• _ASSIGNMENT_
Look through the records below for the line with "if ioReg s ueBase" and the line with "groups, and reserves, commits", then return those lines and all lines between, exactly.

• _EXTRACTED DATA_

/-- Fields of a descriptor. -/
def ueOp (d : List Byte) : Nat := descAt d 0 1
def ueFlags (d : List Byte) : Nat := descAt d 1 1
def ueCtx (d : List Byte) : Nat := descAt d 4 4
def ueLocal (d : List Byte) : Nat := descAt d 8 8
def ueLength (d : List Byte) : Nat := descAt d 16 4
def ueRaddr (d : List Byte) : Nat := descAt d 24 8
def ueRkey (d : List Byte) : Nat := descAt d 32 8
def ueTag (d : List Byte) : Nat := descAt d 40 8

/-- A descriptor is well formed for its queue (R354). -/
def ueOk (s : State) (k : Nat) (d : List Byte) : Bool :=
  let recv := ioReg s (ueQueue k + 48) / 2 ^ 25 % 2 == 1
  descAt d 2 2 == 0 && descAt d 20 4 == 0 && descAt d 48 16 == 0 && decide (ueFlags d < 4) && decide (1 ≤ ueLength d) &&
  decide (ueCtx d < ioReg s (ueBase + 0x2008)) && (if recv then ueOp d == 1 else decide (1 ≤ ueOp d) && decide (ueOp d ≤ 3))

/-- The tenant of a queue. -/
def ueTenant (s : State) (k : Nat) : Nat := ioReg s (ueQueue k + 48) % 65536

/-- Write a completion entry of a queue, after the writes of its context (R353, R354), and raise the queue's message when it asks
for one. The first pass round a ring has phase 1. See log entry 39 (DEDUCED). -/
def ueComplete (s : State) (k : Nat) (d : List Byte) (count status : Nat) : State :=
  let q := ueQueue k
  let n := Sparse.get 0 s.io.cqDone k
  let size := max 1 (ioReg s (q + 24))
  let entry := toBytes 8 (ueTag d) ++ toBytes 4 count ++ toBytes 1 status ++ toBytes 1 (1 - n / size % 2) ++ toBytes 2 0
  let ctl := ioReg s (q + 48)
  let msg := if ctl / 2 ^ 24 % 2 = 1 then 4 * 2 ^ 24 + ctl / 65536 % 256 + 1 else 0
  let s : State := { s with io := { s.io with cqDone := Sparse.put s.io.cqDone k (n + 1) } }
  inboundWrite s (domUe (ueCtx d)) (ueTenant s k) (ioReg s (q + 16) + 16 * (n % size)) entry 0 msg

/-- Where the next descriptor of a queue lies, if it has one and is enabled, and none of its descriptors is being started (R354). -/
def ueAt (s : State) (k : Nat) : Option Nat :=
  let q := ueQueue k
  let size := max 1 (ioReg s (q + 8))
  let head := ioReg s (q + 40)
  let busy := s.agenda.any fun d => (d.ev == .ueSend || d.ev == .ueRemoteWrite || d.ev == .ueRemoteRead) && d.data.a == k
  if ioReg s ueBase % 2 = 0 ∨ ioReg s (q + 48) / 2 ^ 63 = 0 ∨ head % size = ioReg s (q + 32) % size ∨ busy then none
  else some (ioReg s q + 64 * (head % size))
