-- ==== Sys2Proof/Machine/Core.lean ====
section
/-! DEFINITION. The machine as the host takes it. -/

def Sys2Proof.core : Host.Core :=
  { State := Sys2Proof.Machine.State, Fault := Sys2Proof.Machine.Fault, Refusal := Sys2Proof.Machine.Refusal,
    step := Sys2Proof.Machine.step, reset := Sys2Proof.Machine.State.reset }
end

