/-- R288, R291, R292, R293, R294, R295, R298: a checked sett stands in the bank in bank order; the dispatcher prepares leases, launches
groups, and reserves, commits and requeues gangs; banks spill and refill; entries are donated; exchange buffers are sent and received;
the end of a group makes its completion. The read of a sett's range list sets the accessed bits of its pages (R193). The context number of a
launched group, the entries that a steal and a refill take, and that a victim answers at once, are log entry 27 (DEDUCED); that the tip ring is a list of
entries beside the bytes in memory is log entry 13 (DESIGN CHOICE). -/
def Obligations.TaskEvents : Prop :=
  ∀ (s : State) (g : Nat),
    let x := s.cluster g
    let y := cutHead x
    let u := s.setCluster g y
    let ctx := g * 2 ^ 58 + x.launches.toNat
    (∀ id k o z rs ia, s.op? id = some o → o.kind = .push → o.op = 0x1C0 → here s o = true → o.left = 1 → o.lanes = [z] → z.ok = true →
      o.todo = [(z.lane, z.va)] → ((settOf z.got).rlist ≠ 0 → hwReadWaits s (settOf z.got).rlist 192 = false) →
      let v := if (settOf z.got).rlist = 0 then s else hwSeen s (settOf z.got).rlist 192
      settCheck v (v.warpAt o.core o.slot) z.got false = .ok (rs, ia) → (settOf z.got).depcnt = 0 →
      o.core / 4 = g → x.used < 512 →
      answers (.loadResponse id k) s fun t => sameMemory v t ∧ (t.cluster g).bank = bankInsert
        { sett := settOf z.got, card := false, ranges := rs, doneIa := ia, src := z.ia, stamp := s.now, cluster := g, upTo := 0 } x.bank) ∧
    (∀ e r v, y.bank = e :: r → leaseRoom s (e.leaseSet s s.nextId) = true → rangesWait s e.ranges e.sett.lmask = false →
      checkRanges (addLeases ({ s with nextId := s.nextId + 1 }.setCluster g y) (e.leaseSet s s.nextId)) e.who e.ranges e.sett.lmask = .ok v →
      answers (.leasePreparation g) s fun t => (t.cluster g).bank = { e with lease := some s.nextId } :: r) ∧
    (∀ e r c, y.bank = e :: r → e.card = false → e.chunk = false → coreIn u e.sett g = some c →
      answers (.groupLaunch g) s fun t => sameMemory s t ∧ (t.cluster g).bank = r ∧ (t.cluster g).readyAt = s.cycle + 16 ∧
        (t.cluster g).launches = x.launches + 1 ∧ ∃ h, t.group? ctx = some h ∧ h.core = c ∧ h.sett = e.sett ∧ h.gang = ctx ∧ h.index = 0) ∧
    (∀ e r v, y.bank = e :: r → e.chunk = false →
      reserve (u.setCluster g { (dropHead y) with placing := some e, reserved := [] }) g e.sett e.sett.gang = some v →
      answers (.gangReserve g) s fun t => sameMemory s t ∧ (t.cluster g).placing = some e ∧ (t.cluster g).bank = r ∧
        (t.cluster g).reserved.length = e.sett.gang) ∧
    (∀ e, x.placing = some e → e.chunk = false →
      (answers (.gangCommit g) s fun t => sameMemory s t ∧ (t.cluster g).placing = none ∧ (t.cluster g).reserved = [] ∧
        (t.cluster g).readyAt = s.cycle + 16 * x.reserved.length ∧
        ∃ h, Sparse.get? t.gangs ctx = some h ∧ h.size = x.reserved.length ∧ h.cls = e.sett.cls) ∧
      exec (.gangRequeue g) s = .next (s.setCluster g { x with placing := none, reserved := [], bank := bankHead e x.bank })) ∧
    (∀ c h, s.group? c = some h → Sparse.sorted s.groups = true → answers (.groupEnd c) s fun t => t.group? c = none ∧
      ∃ id o, t.op? id = some o ∧ o.kind = .done ∧ o.ctx = c) ∧
    (∀ d, x.desc = some d → x.used - 448 ≤ x.bank.length → x.tips.length + (x.used - 448) ≤ 2 ^ d.tipLog →
      answers (.spill g) s fun t => (t.cluster g).bank.length = x.bank.length - (x.used - 448) ∧
        (t.cluster g).tips.length = x.tips.length + (x.used - 448) ∧ (t.cluster g).aside = x.aside) ∧
    (let n := min (128 - x.bank.length) (448 - x.used)
     n ≤ x.tips.length → answers (.refill g) s fun t => sameMemory s t ∧ (t.cluster g).bank.length = x.bank.length + n ∧
       (t.cluster g).tips = x.tips.drop n) ∧
    (∀ v, v ≠ g → let d := donate (s.cluster v)
      x.arriving = [] → x.used + d.1.length ≤ 512 →
      answers (.stealRequest g v) s fun t => sameMemory s t ∧ t.cluster v = d.2 ∧
        (t.cluster g).bank.length = x.bank.length + d.1.length ∧ (t.cluster g).asked = if d.1 = [] then x.asked ++ [v] else []) ∧
    exec (.stealRetryTimeout g) s = .next (s.setCluster g { x with asked := [] }) ∧
    (∀ k b, Sparse.get? x.exch k = some b → Sparse.sorted x.exch = true →
      (b.last + 4096 ≤ s.cycle → answers (.exchangeTimeout g k) s fun t => sameMemory s t ∧ Sparse.get? (t.cluster g).exch k = none ∧
        ∃ e ∈ t.agenda, e.ev = .exchangeBatchReceive b.owner k b.blocks) ∧
      (s.cycle < b.last + 4096 → exec (.exchangeTimeout g k) s = .next s)) ∧
    ∀ k va r d, x.desc = some d → va ≠ 0 →
      (hwBlocked s (blockIa d va) 8 = false → ∃ t, exec (.exchangeBatchReceive g k [va]) s = .next t ∧ listHead (t.cluster g) k = va ∧
        exec (.exchangeBatchReceive g k (va :: r)) s = exec (.exchangeBatchReceive g k r) t) ∧
      (hwBlocked s (blockIa d va) 8 = true → answers (.exchangeBatchReceive g k (va :: r)) s fun t => sameMemory s t ∧ t.cluster g = x ∧
        ∃ e ∈ t.agenda, e.ev = .exchangeBatchReceive g k (va :: r) ∧ e.at_ = s.cycle + 1)
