-- ==== Sys2Proof/Laws/Alu.lean ====
section
/-! SUPPORT. Instructions whose results land after a fixed time: what their effect is once they may issue. -/

namespace Sys2Proof.Machine

/-- Values that a warp gives do not depend on what an issue counts. -/
def Steady (g : Warp → Nat → List Write) : Prop :=
  ∀ (w : Warp) (b : Nat) (c : List OpBuf) (l : Nat), g { w with nextIssue := b, opbuf := c } l = g w l

theorem alu_begun (op : Nat) (f : Fields) (s : State) (g : Warp → Nat → List Write) (hg : Steady g)
    (hold : s.warp.held = false) : alu op (used f s) (begun op f s) g = .next (land (begun op f s)
      (s.cycle + (match form op with | some F => F.lat.cycles | none => 4)) true (results (used f s) s.warp g)) := by
  obtain ⟨b, c, e⟩ := begun_warp op f s hold
  unfold alu results
  dsimp only
  rw [e, begun_cycle]
  have e2 : execLanes (used f s) { s.warp with nextIssue := b, opbuf := c } = execLanes (used f s) s.warp := rfl
  rw [e2]
  have : (fun l => g { s.warp with nextIssue := b, opbuf := c } l) = fun l => g s.warp l := funext fun l => hg _ b c l
  congr 4

theorem computes_of {op delay : Nat} {mk : Fields → Instr} {g : Fields → Warp → Nat → List Write}
    (ex : Fields → State → Host.Outcome State Fault Refusal) (he : ∀ f s, exec (mk f) s = ex f s)
    {body : Fields → State → Act} (hx : ∀ f s, ex f s = issueX op f s body) (hb : ∀ f s, body f s = alu op f s (g f))
    (hn : (match form op with | some F => F.lat.cycles | none => 4) = delay) (hg : ∀ f, Steady (g f)) : computes op mk delay g := by
  intro f s hr
  rw [he, hx, lands]
  exact issueX_next op f s _ body hr (by rw [hb, alu_begun op f s _ (hg _) ((ready_iff op f s).1 hr).2.1, hn])

theorem computesShort_of {sop delay : Nat} {mk : Short → Instr} {g : Fields → Warp → Nat → List Write}
    (ex : Short → State → Host.Outcome State Fault Refusal) (he : ∀ k s, exec (mk k) s = ex k s)
    {body : Fields → State → Act} (hx : ∀ k s, ex k s = issueK sop k s body) {op : Nat} (ho : ∀ k, (Short.ext sop k).1 = op)
    (hb : ∀ f s, body f s = alu op f s (g f)) (hn : (match form op with | some F => F.lat.cycles | none => 4) = delay)
    (hg : ∀ f, Steady (g f)) : computesShort sop mk delay g := by
  intro k s hr
  rw [he, hx, landsShort]
  refine issueK_next sop k s _ body hr ?_
  rw [hb, ho k, alu_begun op _ s _ (hg _) ((ready_iff (k.ext sop).1 (k.ext sop).2 s).1 hr).2.1, hn]

end Sys2Proof.Machine
end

• _REPLY TO THE TASK_
  if ioReg s ueBase % 2 = 0 ∨ ioReg s (q + 48) / 2 ^ 63 = 0 ∨ head % size = ioReg s (q + 32) % size ∨ busy then none
  else some (ioReg s q + 64 * (head % size))
-- ==== Sys2Proof/Machine/Core.lean ====
section
/-! DEFINITION. The machine as the host takes it. -/

def Sys2Proof.core : Host.Core :=
  { State := Sys2Proof.Machine.State, Fault := Sys2Proof.Machine.Fault, Refusal := Sys2Proof.Machine.Refusal,
    step := Sys2Proof.Machine.step, reset := Sys2Proof.Machine.State.reset }
end

/-- R288, R291, R292, R293, R294, R295, R298: a checked sett stands in the bank in bank order; the dispatcher prepares leases, launches
groups, and reserves, commits and requeues gangs; banks spill and refill; entries are donated; exchange buffers are sent and received;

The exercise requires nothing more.